FedEx reported fiscal fourth-quarter earnings before the bell. Ex-items, the shipping company posted earnings of $679 million, or $2.13 a share, topping analysts’ consensus estimates of $1.96 per share. The outperformance came as a result of increased business, as well as lower costs attributable to a decrease in jet fuel prices.
FedEx’s Express is its biggest business, bringing in half the company’s revenue, but it’s weak—the growth engine for FedEx remains on the ground.
Fiscal fourth-quarter daily ground volume growth came in at 10 percent versus 9.9 percent the previous quarter. Ground volume growth for FedEx rival UPS came in at 4.8 percent for the quarter, according to Donald Broughton, managing director at investment banking firm Avondale Partners.
FedEx Ground’s growth is driven in part by its truck operators, who are independent owner-operators, according to Broughton.
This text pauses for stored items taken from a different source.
-- ==== Sys2Proof/Laws/Decode.lean ====
section
/-! SUPPORT. The 24-bit entry as its seven fields (30_encoding R96): a row's mask test is a test of the fields; bits and
bytes of a source; and bytes of a value. -/

namespace Sys2Proof

variable (mk mk' : BitVec 5) (v v' : BitVec 1) (t t' : BitVec 2) (p1 p1' : BitVec 1) (d1 d1' : BitVec 7)
  (p2 p2' : BitVec 1) (d2 d2' : BitVec 7)

/-! ## Fields of an entry word -/

theorem entryWord_and :
    entryWord mk v t p1 d1 p2 d2 &&& entryWord mk' v' t' p1' d1' p2' d2' =
      entryWord (mk &&& mk') (v &&& v') (t &&& t') (p1 &&& p1') (d1 &&& d1') (p2 &&& p2') (d2 &&& d2') := by
  have h : ((mk ++ v ++ t ++ p1 ++ d1 ++ p2 ++ d2 : BitVec (5 + 1 + 2 + 1 + 7 + 1 + 7)) &&&
      (mk' ++ v' ++ t' ++ p1' ++ d1' ++ p2' ++ d2' : BitVec (5 + 1 + 2 + 1 + 7 + 1 + 7))) =
      ((mk &&& mk') ++ (v &&& v') ++ (t &&& t') ++ (p1 &&& p1') ++ (d1 &&& d1') ++ (p2 &&& p2') ++ (d2 &&& d2')) := by
    simp only [BitVec.and_append]
  exact h

/-- Bit `i` of an entry word, by the field it lies in. -/
theorem entryWord_getLsbD (i : Nat) :
    (entryWord mk v t p1 d1 p2 d2).getLsbD i =
      if i < 7 then d2.getLsbD i else if i < 8 then p2.getLsbD (i - 7) else if i < 15 then d1.getLsbD (i - 8)
      else if i < 16 then p1.getLsbD (i - 15) else if i < 18 then t.getLsbD (i - 16)
      else if i < 19 then v.getLsbD (i - 18) else mk.getLsbD (i - 19) := by
  have h : (mk ++ v ++ t ++ p1 ++ d1 ++ p2 ++ d2 : BitVec (5 + 1 + 2 + 1 + 7 + 1 + 7)).getLsbD i =
      if i < 7 then d2.getLsbD i else if i < 8 then p2.getLsbD (i - 7) else if i < 15 then d1.getLsbD (i - 8)
      else if i < 16 then p1.getLsbD (i - 15) else if i < 18 then t.getLsbD (i - 16)
      else if i < 19 then v.getLsbD (i - 18) else mk.getLsbD (i - 19) := by
    simp only [BitVec.getLsbD_append]
    grind
  exact h

@[simp] theorem entryMk_entryWord : entryMk (entryWord mk v t p1 d1 p2 d2) = mk := by
  apply BitVec.eq_of_getLsbD_eq
  intro i hi
  simp only [entryMk, BitVec.getLsbD_extractLsb', entryWord_getLsbD]
  grind

@[simp] theorem entryValid_entryWord : entryValid (entryWord mk v t p1 d1 p2 d2) = v := by
  apply BitVec.eq_of_getLsbD_eq
  intro i hi
  simp only [entryValid, BitVec.getLsbD_extractLsb', entryWord_getLsbD]
  grind

@[simp] theorem entryType_entryWord : entryType (entryWord mk v t p1 d1 p2 d2) = t := by
  apply BitVec.eq_of_getLsbD_eq
  intro i hi
  simp only [entryType, BitVec.getLsbD_extractLsb', entryWord_getLsbD]
  grind

@[simp] theorem entryP1_entryWord : entryP1 (entryWord mk v t p1 d1 p2 d2) = p1 := by
  apply BitVec.eq_of_getLsbD_eq
  intro i hi
  simp only [entryP1, BitVec.getLsbD_extractLsb', entryWord_getLsbD]
  grind

@[simp] theorem entryD1_entryWord : entryD1 (entryWord mk v t p1 d1 p2 d2) = d1 := by
  apply BitVec.eq_of_getLsbD_eq
  intro i hi
  simp only [entryD1, BitVec.getLsbD_extractLsb', entryWord_getLsbD]
  grind

@[simp] theorem entryP2_entryWord : entryP2 (entryWord mk v t p1 d1 p2 d2) = p2 := by
  apply BitVec.eq_of_getLsbD_eq
  intro i hi
  simp only [entryP2, BitVec.getLsbD_extractLsb', entryWord_getLsbD]
  grind

@[simp] theorem entryD2_entryWord : entryD2 (entryWord mk v t p1 d1 p2 d2) = d2 := by
  apply BitVec.eq_of_getLsbD_eq
  intro i hi
  simp only [entryD2, BitVec.getLsbD_extractLsb', entryWord_getLsbD]
  grind

/-- Every 24-bit value is the word of its fields. -/
theorem entryWord_fields (e : BitVec 24) :
    entryWord (entryMk e) (entryValid e) (entryType e) (entryP1 e) (entryD1 e) (entryP2 e) (entryD2 e) = e := by
  apply BitVec.eq_of_getLsbD_eq
  intro i hi
  simp only [entryMk, entryValid, entryType, entryP1, entryD1, entryP2, entryD2, BitVec.getLsbD_extractLsb',
    entryWord_getLsbD]
  grind

/-- Two entry words are equal when all their fields are. -/
theorem entryWord_inj :
    entryWord mk v t p1 d1 p2 d2 = entryWord mk' v' t' p1' d1' p2' d2' ↔
      mk = mk' ∧ v = v' ∧ t = t' ∧ p1 = p1' ∧ d1 = d1' ∧ p2 = p2' ∧ d2 = d2' := by
  constructor
  · intro h
    exact ⟨by simpa using congrArg entryMk h, by simpa using congrArg entryValid h, by simpa using congrArg entryType h,
      by simpa using congrArg entryP1 h, by simpa using congrArg entryD1 h, by simpa using congrArg entryP2 h,
      by simpa using congrArg entryD2 h⟩
  · rintro ⟨rfl, rfl, rfl, rfl, rfl, rfl, rfl⟩
    rfl

@[simp] theorem entryWord_low4 : (entryWord mk v t p1 d1 p2 d2).extractLsb' 0 4 = d2.extractLsb' 0 4 := by
  apply BitVec.eq_of_getLsbD_eq
  intro i hi
  simp only [BitVec.getLsbD_extractLsb', entryWord_getLsbD]
  grind

/-! ## The entry table as tests of the fields -/

/-- A row's mask and pattern, given as the fields they cover, test those fields. -/
theorem entryRow_iff (mv : BitVec 1) (mt : BitVec 2) (m1 m2 : BitVec 7) (cv : BitVec 1) (ct : BitVec 2)
    (c1 c2 : BitVec 7) :
    entryWord mk v t p1 d1 p2 d2 &&& entryWord 0 mv mt 0 m1 0 m2 = entryWord 0 cv ct 0 c1 0 c2 ↔
      v &&& mv = cv ∧ t &&& mt = ct ∧ d1 &&& m1 = c1 ∧ d2 &&& m2 = c2 := by
  rw [entryWord_and, entryWord_inj]
  simp

/-- The first matching row of the entry table, by the fields of the word. -/
theorem firstRow_entryWord :
    firstRow entry24Rows (entryWord mk v t p1 d1 p2 d2) =
      if v = 0 then some (.entryInvalid mk t p1 d1 p2 d2)
      else if t = 1 then some (.entryOther1 mk p1 d1 p2 d2)
      else if t = 2 then some (.entryOther2 mk p1 d1 p2 d2)
      else if t = 3 then some (.entryOther3 mk p1 d1 p2 d2)
      else if d1 = 0 ∧ d2 = 0 then some (.pairPad mk p1 p2)
      else if d1 = 0x11 ∧ d2 &&& 0x70 = 0x30 then some (.pairSpecial mk p1 p2 (d2.extractLsb' 0 4))
      else if d1 &&& 0x60 = 0 then some (.pairControl mk p1 d1 p2 d2)
      else if d2 = 0 then some (.pairBasic1 mk p1 d1 p2)
      else if d2 &&& 0x40 = 0x40 then some (.pairBasic2A mk p1 d1 p2 d2)
      else if d2 &&& 0x60 = 0x20 then some (.pairBasic2B mk p1 d1 p2 d2)
      else some (.pairIllegal mk p1 d1 p2 d2) := by
  have e1 : (0x040000 : BitVec 24) = entryWord 0 1 0 0 0 0 0 := by decide
  have e2 : (0x000000 : BitVec 24) = entryWord 0 0 0 0 0 0 0 := by decide
  have e3 : (0x070000 : BitVec 24) = entryWord 0 1 3 0 0 0 0 := by decide
  have e4 : (0x050000 : BitVec 24) = entryWord 0 1 1 0 0 0 0 := by decide
  have e5 : (0x060000 : BitVec 24) = entryWord 0 1 2 0 0 0 0 := by decide
  have e6 : (0x077F7F : BitVec 24) = entryWord 0 1 3 0 0x7F 0 0x7F := by decide
  have e7 : (0x077F70 : BitVec 24) = entryWord 0 1 3 0 0x7F 0 0x70 := by decide
  have e8 : (0x041130 : BitVec 24) = entryWord 0 1 0 0 0x11 0 0x30 := by decide
  have e9 : (0x076000 : BitVec 24) = entryWord 0 1 3 0 0x60 0 0 := by decide
  have e10 : (0x07007F : BitVec 24) = entryWord 0 1 3 0 0 0 0x7F := by decide
  have e11 : (0x070040 : BitVec 24) = entryWord 0 1 3 0 0 0 0x40 := by decide
  have e12 : (0x040040 : BitVec 24) = entryWord 0 1 0 0 0 0 0x40 := by decide
  have e13 : (0x070060 : BitVec 24) = entryWord 0 1 3 0 0 0 0x60 := by decide
  have e14 : (0x040020 : BitVec 24) = entryWord 0 1 0 0 0 0 0x20 := by decide
  have a1 : ∀ x : BitVec 1, x &&& 1 = x := by decide
  have a2 : ∀ x : BitVec 2, x &&& 3 = x := by decide
  have a7 : ∀ x : BitVec 7, x &&& 0x7F = x := by decide
  have c1 : ∀ x : BitVec 1, x = 0 ∨ x = 1 := by decide
  have c2 : ∀ x : BitVec 2, x = 0 ∨ x = 1 ∨ x = 2 ∨ x = 3 := by decide
  simp only [entry24Rows, firstRow, e1, e2, e3, e4, e5, e6, e7, e8, e9, e10, e11, e12, e13, e14, entryRow_iff, a1, a2, a7,
    entryMk_entryWord, entryType_entryWord, entryP1_entryWord, entryD1_entryWord, entryP2_entryWord,
    entryD2_entryWord, entryWord_low4]
  rcases c1 v with rfl | rfl <;> rcases c2 t with rfl | rfl | rfl | rfl <;> simp

/-! ## Bits and bytes of a source (00_scope R10, R11) -/

theorem srcBits_lt (src : Source) (p n : Nat) : srcBits src p n < 2 ^ n := by
  induction n with
  | zero => simp [srcBits]
  | succ n ih =>
    have : (srcBit src (p + n)).toNat ≤ 1 := Bool.toNat_le _
    rw [srcBits, Nat.pow_succ]
    omega

theorem memRead_lt (src : Source) (a n : Nat) : memRead src a n < 256 ^ n := by
  induction n with
  | zero => simp [memRead]
  | succ n ih =>
    have : (srcByte src (a + n)).toNat < 256 := (srcByte src (a + n)).isLt
    rw [memRead, Nat.pow_succ]
    omega

@[simp] theorem bytesOf_length (n v : Nat) : (bytesOf n v).length = n := by
  induction n generalizing v with
  | zero => rfl
  | succ n ih => simp [bytesOf, ih]

theorem srcByte_append_left (a b : Source) (i : Nat) (h : i < a.length) : srcByte (a ++ b) i = srcByte a i := by
  simp [srcByte, List.getD, List.getElem?_append_left h]

theorem memRead_append_left (a b : Source) (i n : Nat) (h : i + n ≤ a.length) :
    memRead (a ++ b) i n = memRead a i n := by
  induction n with
  | zero => rfl
  | succ n ih => rw [memRead, memRead, ih (by omega), srcByte_append_left _ _ _ (by omega)]

/-- Reading back the bytes of a value. -/
theorem memRead_bytesOf (n v : Nat) : memRead (bytesOf n v) 0 n = v % 256 ^ n := by
  induction n generalizing v with
  | zero => simp [memRead, Nat.mod_one]
  | succ n ih =>
    have hb : srcByte (bytesOf n (v / 256) ++ [BitVec.ofNat 8 v]) (0 + n) = BitVec.ofNat 8 v := by
      simp [srcByte, List.getD]
    rw [bytesOf, memRead, memRead_append_left _ _ _ _ (by simp), ih, hb, Nat.pow_succ, Nat.mul_comm (256 ^ n) 256,
      Nat.mod_mul]
    simp
    omega

/-- A read of `a + b` bits is the read of the first `a` and then of `b` (40_bit_reader R136). -/
theorem srcBits_add (src : Source) (p a b : Nat) :
    srcBits src p (a + b) = srcBits src p a * 2 ^ b + srcBits src (p + a) b := by
  induction b with
  | zero => simp [srcBits]
  | succ b ih =>
    rw [← Nat.add_assoc, srcBits, ih, srcBits, Nat.add_assoc p a b, Nat.pow_succ]
    ring

/-- An entry word as a number. -/
theorem entryWord_toNat (mk : BitVec 5) (v : BitVec 1) (t : BitVec 2) (p1 : BitVec 1) (d1 : BitVec 7) (p2 : BitVec 1)
    (d2 : BitVec 7) :
    (entryWord mk v t p1 d1 p2 d2).toNat =
      (((((mk.toNat * 2 + v.toNat) * 4 + t.toNat) * 2 + p1.toNat) * 128 + d1.toNat) * 2 + p2.toNat) * 128 + d2.toNat := by
  have h : (mk ++ v ++ t ++ p1 ++ d1 ++ p2 ++ d2 : BitVec (5 + 1 + 2 + 1 + 7 + 1 + 7)).toNat =
      (((((mk.toNat * 2 + v.toNat) * 4 + t.toNat) * 2 + p1.toNat) * 128 + d1.toNat) * 2 + p2.toNat) * 128 + d2.toNat := by
    have a : ∀ {n m : Nat} (x : BitVec n) (y : BitVec m), (x ++ y).toNat = x.toNat * 2 ^ m + y.toNat := by
      intro n m x y
      rw [BitVec.toNat_append, ← Nat.shiftLeft_add_eq_or_of_lt y.isLt, Nat.shiftLeft_eq]
    simp only [a]
    norm_num
  exact h

/-- The 24 bits at a position are the entry word of the fields read one after the other. -/
theorem entryWord_srcBits (src : Source) (p : Nat) :
    BitVec.ofNat 24 (srcBits src p 24) =
      entryWord (BitVec.ofNat 5 (srcBits src p 5)) (BitVec.ofBool (srcBit src (p + 5)))
        (BitVec.ofNat 2 (srcBits src (p + 6) 2)) (BitVec.ofNat 1 (srcBits src (p + 8) 1))
        (BitVec.ofNat 7 (srcBits src (p + 9) 7)) (BitVec.ofNat 1 (srcBits src (p + 16) 1))
        (BitVec.ofNat 7 (srcBits src (p + 17) 7)) := by
  apply BitVec.eq_of_toNat_eq
  rw [entryWord_toNat]
  have e : srcBits src p 24 =
      (((((srcBits src p 5 * 2 + (srcBit src (p + 5)).toNat) * 4 + srcBits src (p + 6) 2) * 2 + srcBits src (p + 8) 1) * 128 +
        srcBits src (p + 9) 7) * 2 + srcBits src (p + 16) 1) * 128 + srcBits src (p + 17) 7 := by
    rw [show 24 = 17 + 7 from rfl, srcBits_add, show 17 = 16 + 1 from rfl, srcBits_add, show 16 = 9 + 7 from rfl,
      srcBits_add, show 9 = 8 + 1 from rfl, srcBits_add, show 8 = 6 + 2 from rfl, srcBits_add, show 6 = 5 + 1 from rfl,
      srcBits_add]
    simp [srcBits]
  have b5 := srcBits_lt src p 5
  have b2 := srcBits_lt src (p + 6) 2
  have b8 := srcBits_lt src (p + 8) 1
  have b9 := srcBits_lt src (p + 9) 7
  have b16 := srcBits_lt src (p + 16) 1
  have b17 := srcBits_lt src (p + 17) 7
  have bb : (srcBit src (p + 5)).toNat ≤ 1 := Bool.toNat_le _
  simp only [BitVec.toNat_ofNat, BitVec.toNat_ofBool]
  omega

/-- A read of `m + n` bytes is the read of the first `m` and then of `n` (41_byte_reader R156). -/
theorem memRead_add (src : Source) (a m n : Nat) :
    memRead src a (m + n) = memRead src a m * 256 ^ n + memRead src (a + m) n := by
  induction n with
  | zero => simp [memRead]
  | succ n ih =>
    rw [← Nat.add_assoc, memRead, ih, memRead, Nat.add_assoc a m n, Nat.pow_succ]
    ring

end Sys2Proof
end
At FedEx, all drivers own their own routes making them more aggressive at expanding their delivery areas. UPS drivers are paid per hour, according to Broughton.
UPS confirmed to CNBC that its drivers are paid by the hour, according to their collective bargaining agreement.
With regard to FedEx Express, the company has been focusing lately on modernizing its aircraft fleet by retiring older planes.